=== MATERIAL PROVIDED ===

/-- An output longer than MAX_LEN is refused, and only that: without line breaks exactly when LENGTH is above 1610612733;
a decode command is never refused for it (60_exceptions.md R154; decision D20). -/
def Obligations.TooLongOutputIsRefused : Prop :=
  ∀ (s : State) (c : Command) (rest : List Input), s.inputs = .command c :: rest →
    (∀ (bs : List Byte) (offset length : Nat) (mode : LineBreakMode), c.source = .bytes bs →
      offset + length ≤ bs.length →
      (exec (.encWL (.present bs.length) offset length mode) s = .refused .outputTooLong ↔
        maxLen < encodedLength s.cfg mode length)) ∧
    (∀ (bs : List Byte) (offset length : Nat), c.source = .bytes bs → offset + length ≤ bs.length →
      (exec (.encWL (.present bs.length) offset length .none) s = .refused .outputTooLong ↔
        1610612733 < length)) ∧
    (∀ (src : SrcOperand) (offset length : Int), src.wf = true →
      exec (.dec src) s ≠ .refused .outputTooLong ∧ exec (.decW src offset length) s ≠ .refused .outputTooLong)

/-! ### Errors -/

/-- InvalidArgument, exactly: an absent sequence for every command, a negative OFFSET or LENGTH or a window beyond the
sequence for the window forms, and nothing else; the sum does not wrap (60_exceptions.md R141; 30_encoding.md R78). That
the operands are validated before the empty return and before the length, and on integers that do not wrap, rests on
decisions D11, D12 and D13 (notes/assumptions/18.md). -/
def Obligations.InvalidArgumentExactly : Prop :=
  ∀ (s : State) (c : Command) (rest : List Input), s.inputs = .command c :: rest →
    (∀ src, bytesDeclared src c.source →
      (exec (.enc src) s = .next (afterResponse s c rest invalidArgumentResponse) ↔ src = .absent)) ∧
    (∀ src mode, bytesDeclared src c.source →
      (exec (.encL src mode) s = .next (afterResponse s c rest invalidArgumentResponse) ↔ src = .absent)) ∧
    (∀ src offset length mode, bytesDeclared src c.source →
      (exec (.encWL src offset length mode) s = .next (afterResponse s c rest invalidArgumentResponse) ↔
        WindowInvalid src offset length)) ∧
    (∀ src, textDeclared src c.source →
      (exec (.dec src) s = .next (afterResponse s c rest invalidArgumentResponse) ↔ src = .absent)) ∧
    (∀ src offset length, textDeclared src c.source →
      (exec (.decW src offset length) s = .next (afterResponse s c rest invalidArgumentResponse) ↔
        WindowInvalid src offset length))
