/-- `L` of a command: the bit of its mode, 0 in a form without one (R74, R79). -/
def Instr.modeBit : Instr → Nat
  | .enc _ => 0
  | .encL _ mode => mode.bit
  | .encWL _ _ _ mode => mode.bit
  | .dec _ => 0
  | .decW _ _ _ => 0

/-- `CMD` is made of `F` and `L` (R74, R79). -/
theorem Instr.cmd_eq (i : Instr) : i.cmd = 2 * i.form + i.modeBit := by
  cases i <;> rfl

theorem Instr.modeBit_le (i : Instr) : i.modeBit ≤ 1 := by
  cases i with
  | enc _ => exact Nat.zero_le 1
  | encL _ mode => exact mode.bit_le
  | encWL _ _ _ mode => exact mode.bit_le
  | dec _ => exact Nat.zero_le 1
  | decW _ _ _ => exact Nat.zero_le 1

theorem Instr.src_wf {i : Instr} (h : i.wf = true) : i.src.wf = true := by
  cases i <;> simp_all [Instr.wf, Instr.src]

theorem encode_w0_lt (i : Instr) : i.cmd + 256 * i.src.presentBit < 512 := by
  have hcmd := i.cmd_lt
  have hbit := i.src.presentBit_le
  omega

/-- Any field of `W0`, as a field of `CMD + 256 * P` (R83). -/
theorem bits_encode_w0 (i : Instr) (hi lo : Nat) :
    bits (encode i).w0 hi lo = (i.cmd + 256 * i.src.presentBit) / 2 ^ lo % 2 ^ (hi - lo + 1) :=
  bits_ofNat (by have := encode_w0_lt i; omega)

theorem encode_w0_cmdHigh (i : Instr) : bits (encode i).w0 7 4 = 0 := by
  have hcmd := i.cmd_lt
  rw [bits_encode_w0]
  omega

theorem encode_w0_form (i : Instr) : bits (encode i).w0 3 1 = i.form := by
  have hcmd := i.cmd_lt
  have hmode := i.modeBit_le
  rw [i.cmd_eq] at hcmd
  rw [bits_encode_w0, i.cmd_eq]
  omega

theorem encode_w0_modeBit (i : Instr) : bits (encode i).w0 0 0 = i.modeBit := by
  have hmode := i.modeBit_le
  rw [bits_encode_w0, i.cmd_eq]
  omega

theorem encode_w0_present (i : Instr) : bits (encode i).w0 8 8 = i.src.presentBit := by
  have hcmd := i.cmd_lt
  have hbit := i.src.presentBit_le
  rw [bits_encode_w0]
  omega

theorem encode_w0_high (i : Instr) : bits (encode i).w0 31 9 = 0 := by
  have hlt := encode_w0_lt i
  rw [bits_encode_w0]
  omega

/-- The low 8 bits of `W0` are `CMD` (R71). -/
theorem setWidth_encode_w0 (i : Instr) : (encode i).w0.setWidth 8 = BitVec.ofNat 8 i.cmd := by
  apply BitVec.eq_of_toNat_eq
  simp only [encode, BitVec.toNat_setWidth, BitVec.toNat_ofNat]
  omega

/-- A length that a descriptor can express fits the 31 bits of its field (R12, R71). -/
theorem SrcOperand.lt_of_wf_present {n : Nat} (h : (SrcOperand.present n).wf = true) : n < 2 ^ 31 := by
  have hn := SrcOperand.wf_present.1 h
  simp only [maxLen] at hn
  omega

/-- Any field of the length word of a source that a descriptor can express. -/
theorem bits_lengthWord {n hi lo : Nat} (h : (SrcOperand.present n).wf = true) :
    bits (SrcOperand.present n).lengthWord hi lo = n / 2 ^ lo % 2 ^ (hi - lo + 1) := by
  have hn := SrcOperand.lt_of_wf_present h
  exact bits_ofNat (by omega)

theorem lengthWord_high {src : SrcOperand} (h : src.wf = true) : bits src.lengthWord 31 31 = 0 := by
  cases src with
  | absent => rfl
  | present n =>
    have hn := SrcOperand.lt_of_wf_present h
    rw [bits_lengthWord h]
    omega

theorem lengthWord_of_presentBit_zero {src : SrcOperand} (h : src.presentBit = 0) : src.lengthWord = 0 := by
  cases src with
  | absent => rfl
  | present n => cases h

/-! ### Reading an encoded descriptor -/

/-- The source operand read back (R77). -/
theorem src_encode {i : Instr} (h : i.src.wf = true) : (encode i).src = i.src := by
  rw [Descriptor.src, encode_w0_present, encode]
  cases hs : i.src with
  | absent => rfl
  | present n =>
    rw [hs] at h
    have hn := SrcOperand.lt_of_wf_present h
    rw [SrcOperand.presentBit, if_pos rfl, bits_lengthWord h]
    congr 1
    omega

===
=== MATERIAL PROVIDED ===

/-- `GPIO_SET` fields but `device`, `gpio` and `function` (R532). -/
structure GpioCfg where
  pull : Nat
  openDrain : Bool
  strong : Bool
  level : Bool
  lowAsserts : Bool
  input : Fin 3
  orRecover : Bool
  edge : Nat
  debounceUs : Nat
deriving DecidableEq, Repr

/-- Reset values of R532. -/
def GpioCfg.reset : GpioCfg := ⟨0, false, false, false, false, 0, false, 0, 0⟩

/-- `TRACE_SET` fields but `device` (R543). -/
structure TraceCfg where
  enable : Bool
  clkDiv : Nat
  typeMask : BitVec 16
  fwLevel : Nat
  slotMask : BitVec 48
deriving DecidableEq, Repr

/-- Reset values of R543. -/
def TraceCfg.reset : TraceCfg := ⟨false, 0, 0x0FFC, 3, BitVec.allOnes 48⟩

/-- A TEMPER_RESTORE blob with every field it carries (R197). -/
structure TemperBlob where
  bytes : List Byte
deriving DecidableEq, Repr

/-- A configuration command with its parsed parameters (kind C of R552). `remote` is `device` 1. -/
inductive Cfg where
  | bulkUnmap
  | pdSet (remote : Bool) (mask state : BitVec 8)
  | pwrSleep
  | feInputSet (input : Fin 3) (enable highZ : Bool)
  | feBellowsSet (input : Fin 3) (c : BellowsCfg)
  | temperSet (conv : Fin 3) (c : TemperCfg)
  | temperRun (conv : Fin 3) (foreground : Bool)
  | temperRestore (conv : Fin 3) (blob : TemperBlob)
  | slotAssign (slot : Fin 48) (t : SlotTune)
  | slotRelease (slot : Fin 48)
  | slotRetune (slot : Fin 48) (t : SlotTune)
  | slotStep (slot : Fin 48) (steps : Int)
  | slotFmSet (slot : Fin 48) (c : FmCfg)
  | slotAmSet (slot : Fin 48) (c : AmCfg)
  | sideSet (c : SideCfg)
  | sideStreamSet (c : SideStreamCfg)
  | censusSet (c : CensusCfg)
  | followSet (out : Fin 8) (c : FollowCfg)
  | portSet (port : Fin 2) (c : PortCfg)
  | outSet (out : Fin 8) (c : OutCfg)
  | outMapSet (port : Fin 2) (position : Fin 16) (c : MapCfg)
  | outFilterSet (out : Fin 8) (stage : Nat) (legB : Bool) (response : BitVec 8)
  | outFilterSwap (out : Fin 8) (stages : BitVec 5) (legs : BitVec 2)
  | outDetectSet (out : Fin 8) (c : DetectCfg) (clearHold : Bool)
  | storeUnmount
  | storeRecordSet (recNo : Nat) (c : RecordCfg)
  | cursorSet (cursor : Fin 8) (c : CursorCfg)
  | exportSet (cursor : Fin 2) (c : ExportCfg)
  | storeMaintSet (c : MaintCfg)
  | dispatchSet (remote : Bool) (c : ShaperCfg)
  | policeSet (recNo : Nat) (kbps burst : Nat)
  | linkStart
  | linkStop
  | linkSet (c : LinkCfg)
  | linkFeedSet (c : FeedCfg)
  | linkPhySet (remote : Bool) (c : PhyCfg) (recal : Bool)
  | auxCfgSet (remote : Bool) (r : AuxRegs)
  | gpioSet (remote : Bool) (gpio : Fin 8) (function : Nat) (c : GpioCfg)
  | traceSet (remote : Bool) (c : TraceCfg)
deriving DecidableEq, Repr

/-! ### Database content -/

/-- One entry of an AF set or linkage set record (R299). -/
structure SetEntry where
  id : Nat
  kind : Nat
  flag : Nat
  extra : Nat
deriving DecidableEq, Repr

===

PROBLEM: Reproduce the lines of the entries above from the one with "rw [i.cmd_eq] at hcmd" to the one with "(R12, R71). -/", both included, exactly and without any other line.

EXERCISE ANSWER:
  rw [i.cmd_eq] at hcmd
  rw [bits_encode_w0, i.cmd_eq]
  omega

theorem encode_w0_modeBit (i : Instr) : bits (encode i).w0 0 0 = i.modeBit := by
  have hmode := i.modeBit_le
  rw [bits_encode_w0, i.cmd_eq]
  omega

theorem encode_w0_present (i : Instr) : bits (encode i).w0 8 8 = i.src.presentBit := by
  have hcmd := i.cmd_lt
  have hbit := i.src.presentBit_le
  rw [bits_encode_w0]
  omega

theorem encode_w0_high (i : Instr) : bits (encode i).w0 31 9 = 0 := by
  have hlt := encode_w0_lt i
  rw [bits_encode_w0]
  omega

/-- The low 8 bits of `W0` are `CMD` (R71). -/
theorem setWidth_encode_w0 (i : Instr) : (encode i).w0.setWidth 8 = BitVec.ofNat 8 i.cmd := by
  apply BitVec.eq_of_toNat_eq
  simp only [encode, BitVec.toNat_setWidth, BitVec.toNat_ofNat]
  omega

/-- A length that a descriptor can express fits the 31 bits of its field (R12, R71). -/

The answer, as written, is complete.